(DATA EXTRACT Opens)

-- ==== Sys2Proof/Tests/Slice0.lean ====
section
/-! SUPPORT. Tests: expected values are those of spec/95_test_vectors.md and of the rules' own examples. One step each. -/

namespace Sys2Proof.Tests

open Sys2Proof.Machine

/- Each kernel evaluation below waits for the one before it: elaborated one after the other they need one thread. -/
set_option Elab.async false

/-- The next state of an outcome. -/
def nextOf : Host.Outcome State Fault Refusal → Option State
  | .next t => some t
  | _ => none

/-- The next state of one instruction from reset. -/
def ran (i : Instr) : Option State := nextOf (exec i State.reset)

/-- Reset with transport inputs: how the calls end, and the inbox. -/
def linked (calls : List CallOutcome) (inbox : List Byte) : State :=
  { State.reset with transport := { State.reset.transport with calls := calls, inbox := inbox } }

/-- Reset with both length bounds given. -/
def bounded (pay resp : Nat) : State :=
  { State.reset with cfg := { Config.default with maxPayloadLen := some pay, maxResponseLen := some resp } }

/-- The command table as printed. -/
abbrev printed : CommandTable := CommandTable.default

/-- The table with the vendor's code of the start command (93_implementation_defined.md G5) and a response of 3 bytes to the
auto-clean write (`AUTOCLEAN_WRITE_RESP_LEN`). -/
def vendorTable : CommandTable :=
  { printed with startMeasurement := { printed.startMeasurement with hi := 0x00 },
                 writeAutoclean := { printed.writeAutoclean with response := some 3 } }

/-- A state with that table in the configuration. -/
def withTable (t : CommandTable) (s : State) : State := { s with cfg := { s.cfg with commands := t } }

/-! ### Well-formedness -/

theorem test_wf_refuses_empty_given_payload : (Instr.frameBuild 0x02 0x02 (some [])).wellFormed = false := by decide +kernel
theorem test_wf_accepts_absent_payload : (Instr.frameBuild 0x02 0x02 none).wellFormed = true := by decide +kernel
theorem test_wf_accepts_payload : (Instr.frameBuild 0xD0 0x10 (some [0x03, 0x00])).wellFormed = true := by decide +kernel

/-- Two commands of one code are refused; the read and the write of the auto-clean interval may share theirs. -/
theorem test_wf_refuses_equal_codes :
    ({ printed with wakeup := printed.sleep } : CommandTable).wellFormed = false ∧ printed.wellFormed = true ∧
    vendorTable.wellFormed = true := by decide +kernel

(DATA EXTRACT Closes)

ABOUT THIS EXERCISE
Starting at the line that contains "printed.writeAutoclean with response", reproduce each line through the end of the records exactly, both ends included.

FINISHED TASK
                 writeAutoclean := { printed.writeAutoclean with response := some 3 } }

/-- A state with that table in the configuration. -/
def withTable (t : CommandTable) (s : State) : State := { s with cfg := { s.cfg with commands := t } }

/-! ### Well-formedness -/

theorem test_wf_refuses_empty_given_payload : (Instr.frameBuild 0x02 0x02 (some [])).wellFormed = false := by decide +kernel
theorem test_wf_accepts_absent_payload : (Instr.frameBuild 0x02 0x02 none).wellFormed = true := by decide +kernel
theorem test_wf_accepts_payload : (Instr.frameBuild 0xD0 0x10 (some [0x03, 0x00])).wellFormed = true := by decide +kernel

/-- Two commands of one code are refused; the read and the write of the auto-clean interval may share theirs. -/
theorem test_wf_refuses_equal_codes :
    ({ printed with wakeup := printed.sleep } : CommandTable).wellFormed = false ∧ printed.wellFormed = true ∧
    vendorTable.wellFormed = true := by decide +kernel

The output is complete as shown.